-- ==== Sys2Proof/Laws/PerInstr.lean ====
section
/-! SUPPORT. What well-formedness says of every command: each numeric operand fits one frame of 1,152 bits, the widest value the block takes. -/

set_option Elab.async false

namespace Sys2Proof.Laws

/-- One more than the largest value of a frame (02 R44). -/
def cap : Nat := 2 ^ 1152

/-- Every numeric operand of a command is below the cap. -/
def inCap (i : Instr) : Prop :=
  match i with
  | .linkEnableWrite _ p v => p < cap ∧ v < cap
  | .linkRestart _ p => p < cap
  | .sendWakePattern _ p => p < cap
  | .lossOfSignal _ p => p < cap
  | .frameLockLost _ p => p < cap
  | .darkRetry _ p _ => p < cap
  | .wakeComplete _ p => p < cap
  | .trainLock _ p => p < cap
  | .linkStateTimeout _ p => p < cap
  | .helloReceived _ p => p < cap
  | .linkSynced _ p => p < cap
  | .memberHoldReached _ p => p < cap
  | .memberLockLoss _ p => p < cap
  | .frameReceived _ p frame stamp sym => p < cap ∧ frame < cap ∧ stamp.first < cap ∧ stamp.code < cap ∧ sym < cap
  | .frameSend _ p => p < cap
  | .uncorrectableWindowEnd _ p => p < cap
  | .faultSlotReceived _ p => p < cap
  | .timeMessageReceived _ p => p < cap
  | .markerServo _ built => built < cap
  | .revertHoldExpiry _ built => built < cap
  | .keystoneRootWaitExpiry => True
  | .planeDisagreement _ => True
  | .closureApply => True
  | .closureMeasure => True
  | .closureDone _ => True
  | .closureTrackingRun _ => True
  | .podOffsetWrite _ p v => p < cap ∧ v < cap
  | .podEvaluationDone _ p => p < cap
  | .tdcEdge _ c code _ => c < cap ∧ code < cap
  | .dllLockChange _ c _ => c < cap
  | .calibrationPeriodStart _ c => c < cap
  | .calibrateCommand _ => True
  | .calibrationCollectionEnd _ c _ => c < cap
  | .slotClose _ k => k < cap
  | .regressionStop _ g => g < cap
  | .regressionOneGate _ g => g < cap
  | .regressionContinuous _ g => g < cap
  | .regressionGateEnd _ g => g < cap
  | .keystoneMarker _ track => track < cap
  | .monitorGateEnd i => i < cap
  | .esmcPduReceived port _ => port < cap
  | .esmcTimeout i => i < cap
  | .waitToRestoreExpiry i => i < cap
  | .referenceServoUpdate => True
  | .holdoverBudgetReached => True
  | .dcoHistoryRecord => True
  | .dacDiscipline => True
  | .priorityTableWrite v => v < cap
  | .hallSecondRoll => True
  | .hallLabelWrite v => v < cap
  | .timeSourceEdge stamp => stamp < cap
  | .realignStart => True
  | .realignStop => True
  | .twinKeystoneReceived p => p < cap
  | .keystoneTakeover => True
  | .outputPulse k => k < cap
  | .outputSettingEffective k => k < cap
  | .tbSet k apply arg => k < cap ∧ apply < cap ∧ arg < cap
  | .tbStep k apply arg => k < cap ∧ apply < cap ∧ arg < cap
  | .tbSlew k apply arg => k < cap ∧ apply < cap ∧ arg < cap
  | .tbCancelSlew k apply => k < cap ∧ apply < cap
  | .tbCommandApply k => k < cap
  | .tbSlewEnd k => k < cap
  | .tbIncrementWrite k v => k < cap ∧ v < cap
  | .tbModeChange v => v < cap
  | .hallAnchorWrite v => v < cap
  | .anchorDistribution _ => True
  | .captureRecordRead i => i < cap
  | .pulseOutputPlace k => k < cap
  | .interruptEvent src => src < cap
  | .interruptAcknowledge v => v < cap
  | .busFrameSend ringX ringY => ringX < cap ∧ ringY < cap
  | .agentLaunch r edge => r < cap ∧ edge.stamp < cap ∧ edge.cyc < cap
  | .agentCut r => r.region < cap ∧ r.cyc < cap
  | .agentAbort r => r.region < cap ∧ r.cyc < cap
  | .agentCensus r => r < cap
  | .busFrameReceived r lane frame built => r < cap ∧ lane < cap ∧ frame < cap ∧ built < cap
  | .tickLaneLost r lane _ built => r < cap ∧ lane < cap ∧ built < cap
  | .noLaneExpiry r => r.region < cap ∧ r.cyc < cap
  | .bypassEngage r => r < cap
  | .bypassRelease r => r < cap
  | .agentMarker r cyc edge diff => r < cap ∧ cyc.run < cap ∧ cyc.new < cap ∧ edge < cap ∧ diff < cap
  | .agentLanesDisagree r => r < cap
  | .runComplete r edge => r < cap ∧ edge < cap
  | .runDeadline r => r.region < cap ∧ r.cyc < cap
  | .stretchPulse r => r < cap
  | .marginWarnEpisode r ticks => r < cap ∧ ticks < cap
  | .fchgRequest r e => r < cap ∧ e < cap
  | .fchgGrant r => r < cap
  | .fchgAck r cyc edge => r < cap ∧ cyc < cap ∧ edge < cap
  | .fchgReqLow r => r < cap
  | .stopWindowOverrun r => r < cap
  | .stopTimeout r => r < cap
  | .viaductWrite v data => v < cap ∧ data < cap
  | .viaductRead v cycle => v < cap ∧ cycle < cap
  | .viaductStalledDelivery v => v < cap
  | .viaductTickDelivery v => v < cap
  | .viaductSever v => v < cap
  | .tableCommit t => t < cap
  | .tableCommitDone t => t < cap
  | .tableEmpty t => t < cap
  | .tableStorageError t k => t < cap ∧ k < cap
  | .actionCommit c => c < cap
  | .entryNop c => c < cap
  | .entryWait c => c < cap
  | .waitResume c => c < cap
  | .entrySignal c => c < cap
  | .entryArrive c => c < cap
  | .entryClear c => c < cap
  | .entryBranch c => c < cap
  | .entryGate c => c < cap
  | .entryMark c => c < cap
  | .entryAudit c => c < cap
  | .entryPulse c => c < cap
  | .entryLoop c => c < cap
  | .entryEnd c => c < cap
  | .markRead c => c < cap
  | .releaseAccumulator v => v < cap
  | .deadlineEvaluation c => c < cap
  | .stepEnd c => c < cap
  | .armReceived p => p < cap
  | .armAckHeldRelease c => c < cap
  | .confirmReceived p => p < cap
  | .recallReceived p => p < cap
  | .escrowGuardExpiry c => c < cap
  | .stepFire c => c < cap
  | .recalledFReached c => c < cap
  | .headArmLeave k => k < cap
  | .escrowHandoffReceived p => p < cap
  | .escrowHandoffMissing k => k < cap
  | .escrowDownForward p => p < cap
  | .armAckReceived p => p < cap
  | .escrowSetChange p => p < cap
  | .escrowHorizon span ctx step attempt => span < cap ∧ ctx < cap ∧ step < cap ∧ attempt < cap
  | .totalReceived p => p < cap
  | .escrowDecision k => k < cap
  | .twinLost => True
  | .twinLeadReceived p => p < cap
  | .leadReclaim => True
  | .twinLeadSend => True
  | .headEntryStart k => k < cap
  | .headEntryStopAfter k => k < cap
  | .headEntryStopNow k => k < cap
  | .tallyInit r core req cyc _ => r < cap ∧ core < cap ∧ req < cap ∧ cyc < cap
  | .tallySignal r core req cyc _ => r < cap ∧ core < cap ∧ req < cap ∧ cyc < cap
  | .tallyArrive r core req cyc _ => r < cap ∧ core < cap ∧ req < cap ∧ cyc < cap
  | .tallyWait r core req cyc _ => r < cap ∧ core < cap ∧ req < cap ∧ cyc < cap
  | .tallyUpMessage p => p < cap
  | .arriveCombineSend slot => slot < cap
  | .slotDecision slot => slot < cap
  | .immediateDecision slot => slot < cap
  | .tallyReleaseReceived p _ => p < cap
  | .tallyDownForward p => p < cap
  | .ledgerDecision c slot => c < cap ∧ slot < cap
  | .releaseTick c slot => c < cap ∧ slot < cap
  | .ledgerReport r account bytes => r < cap ∧ account < cap ∧ bytes < cap
  | .accountTableWrite first _ => first < cap
  | .translationWrite c first _ => c < cap ∧ first < cap
  | .tallyWaitTimeout _ c tally unit => c < cap ∧ tally < cap ∧ unit < cap
  | .hostTallySignal h cmd => h < cap ∧ cmd < cap
  | .hostTallyArrive h cmd => h < cap ∧ cmd < cap
  | .hostTallyWait h cmd => h < cap ∧ cmd < cap
  | .hostCancelWait h => h < cap
  | .descriptorWrite d v => d < cap ∧ v < cap
  | .contributionWrite c h _ => c < cap ∧ h < cap
  | .partialReceived p => p < cap
  | .elementSendUp e => e < cap
  | .headRoundElement e => e < cap
  | .headSendEnd e => e < cap
  | .resultForward p => p < cap
  | .resultReceived p => p < cap
  | .clearingResultTimeout c h => c < cap ∧ h < cap
  | .engineConfigure e v => e < cap ∧ v < cap
  | .clearingStorageError _ x k => x < cap ∧ k < cap
  | .strictWrite v => v < cap
  | .keyRecompute reason => reason < cap
  | .keyRecomputeDone => True
  | .mintSegment r entry chunk ex tick _ => r < cap ∧ entry < cap ∧ chunk < cap ∧ ex < cap ∧ tick < cap
  | .chainingValuePosted r => r < cap
  | .tagComplete c => c < cap
  | .journalRecord typ addr _ => typ < cap ∧ addr < cap
  | .journalResend seq => seq < cap
  | .journalAckReceived _ p => p < cap
  | .journalStore p => p < cap
  | .tagMessageReceived p => p < cap
  | .trailClose span ctx step => span < cap ∧ ctx < cap ∧ step < cap
  | .replayStart => True
  | .replayStop => True
  | .replayInject _ => True
  | .replayRecordReceived _ p => p < cap
  | .replayApply seq _ => seq < cap
  | .journaledInputSuppress oid => oid < cap
  | .faultRecordRead _ => True
  | .clearFirstRecord _ => True
  | .faultWaveReceived p => p < cap
  | .settleWindowEnd c => c < cap
  | .spanPathLost c => c < cap
  | .heartbeat r info => r < cap ∧ info < cap
  | .heartbeatWindowExpiry r => r < cap
  | .contextResetAck r => r < cap
  | .resetLimitExpiry r => r < cap
  | .isolationLimitExpiry r => r < cap
  | .powerCycleDone r => r < cap
  | .powerCycleLimitExpiry r => r < cap
  | .ladderPowerCycle r => r < cap
  | .ladderRestoreLost r => r < cap
  | .ladderReleaseHold r => r < cap
  | .ladderDeclareLost r => r < cap
  | .powerGoodLost r => r < cap
  | .hubWatchdogExpiry => True
  | .spanListAdd item => item < cap
  | .spanListRemove item => item < cap
  | .spanListMask item => item < cap
  | .spanListHead item => item < cap
  | .portOwn p span epoch => p < cap ∧ span < cap ∧ epoch < cap
  | .portRelease p epoch => p < cap ∧ epoch < cap
  | .portFree p epoch => p < cap ∧ epoch < cap
  | .laneEntryWrite p v => p < cap ∧ v < cap
  | .epochCreate span epoch => span < cap ∧ epoch < cap
  | .epochRelease span epoch => span < cap ∧ epoch < cap
  | .epochAdvance span epoch => span < cap ∧ epoch < cap
  | .twinEpochReceived p => p < cap
  | .epochCopyDistribute _ => True
  | .healthIntervalEnd => True
  | .reportReceived p => p < cap
  | .auditReceived p => p < cap
  | .healthEvaluation p => p < cap
  | .expelReceived p => p < cap
  | .verdictReceived p => p < cap
  | .twinHealthReceived p => p < cap
  | .auditMatrixHalving => True
  | .healthReinstate p => p < cap
  | .healthClearFences p => p < cap
  | .healthClearMatrix p => p < cap
  | .censusCommand v => v < cap
  | .latchReceived _ p => p < cap
  | .censusLatch _ => True
  | .eventSourceWrite _ k v => k < cap ∧ v < cap
  | .regWordRead addr width => addr < cap ∧ width < cap
  | .regWordWrite addr width v => addr < cap ∧ width < cap ∧ v < cap
  | .longOpenRead obj => obj < cap
  | .longOpenWrite obj => obj < cap
  | .longCommit obj => obj < cap
  | .longAbandon obj => obj < cap
  | .longDataAccess obj _ v => obj < cap ∧ v < cap
  | .longPositionWrite obj v => obj < cap ∧ v < cap
  | .transferAbandonTimeout _ route => route < cap
  | .objectWrite _ obj off _ => obj < cap ∧ off < cap
  | .objectReadRequest _ p => p < cap
  | .objectWriteRequest _ p => p < cap
  | .objectResponseReceived p => p < cap
  | .objectAbandon _ p => p < cap
  | .objectRelayForward p => p < cap
  | .relayTimeout tag => tag < cap
  | .goaRequest port addr _ => port < cap ∧ addr < cap
  | .goaResponseSend op => op < cap
  | .functionDisable _ f => f < cap
  | .functionEnable _ f => f < cap
  | .functionDrained _ f => f < cap
  | .drainTimeout _ f => f < cap
  | .regionReqActive r => r < cap
  | .regionReqDoze r => r < cap
  | .regionReqRetain r => r < cap
  | .regionReqOff r => r < cap
  | .regionReqFence r => r < cap
  | .regionForcedFence r => r < cap
  | .regionUnfence r => r < cap
  | .regionPwrReqChange r v => r < cap ∧ v < cap
  | .powerGrant r => r < cap
  | .powerDelayExpiry r => r < cap
  | .pwrRdyChange r _ => r < cap
  | .handshakeLimitExpiry r => r < cap
  | .pgoodFallGranted r => r < cap
  | .pgoodFallLimitExpiry r => r < cap
  | .powerStageReady r => r < cap
  | .powerStageTimeout r => r < cap
  | .vaultWriteThrough obj => obj < cap
  | .sleepRequest => True
  | .sleepWithdraw => True
  | .tsuReset => True
  | .tsuStartupStageDone _ => True
  | .startupStageTimeout _ => True
  | .configRefetch => True
  | .hubSentinelCommand => True
  | .hubOffCommand => True
  | .sentinelVisit stamp => stamp < cap
  | .sentinelPong p periods => p < cap ∧ periods < cap
  | .sentinelWake cause p => cause < cap ∧ p < cap
  | .hubStartupStageDone _ => True
  | .firmwareUpdateBegin len dig => len < cap ∧ dig < cap
  | .firmwareSegmentWrite _ => True
  | .firmwareUpdateCommit => True
  | .firmwareUpdateAbandon => True
  | .firmwareTwinRecovery p => p < cap
  | .twinFirmwareRequest p => p < cap
  | .flashWriteBack obj => obj < cap
  | .telemetryUpdate _ v => v < cap
  | .scrubError slot => slot < cap
  | .moduleSupplyFault kind mv ma => kind < cap ∧ mv < cap ∧ ma < cap
  | .thermalThreshold _ kind port temp => kind < cap ∧ port < cap ∧ temp < cap
  | .partnerPower => True
  | .modulePowerButton => True
  | .refinCouplingSet i => i < cap
  | .hostLatencyCodesValid p tx rx => p < cap ∧ tx < cap ∧ rx < cap
  | .twinHealthSend p => p < cap
  | .firmwareRestartComplete => True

=== WHAT IS REQUIRED ===
Pull every line containing the word "addr" out of the listing.

=== OUTPUT OF THE EXERCISE ===
  | .journalRecord typ addr _ => typ < cap ∧ addr < cap
  | .regWordRead addr width => addr < cap ∧ width < cap
  | .regWordWrite addr width v => addr < cap ∧ width < cap ∧ v < cap
  | .goaRequest port addr _ => port < cap ∧ addr < cap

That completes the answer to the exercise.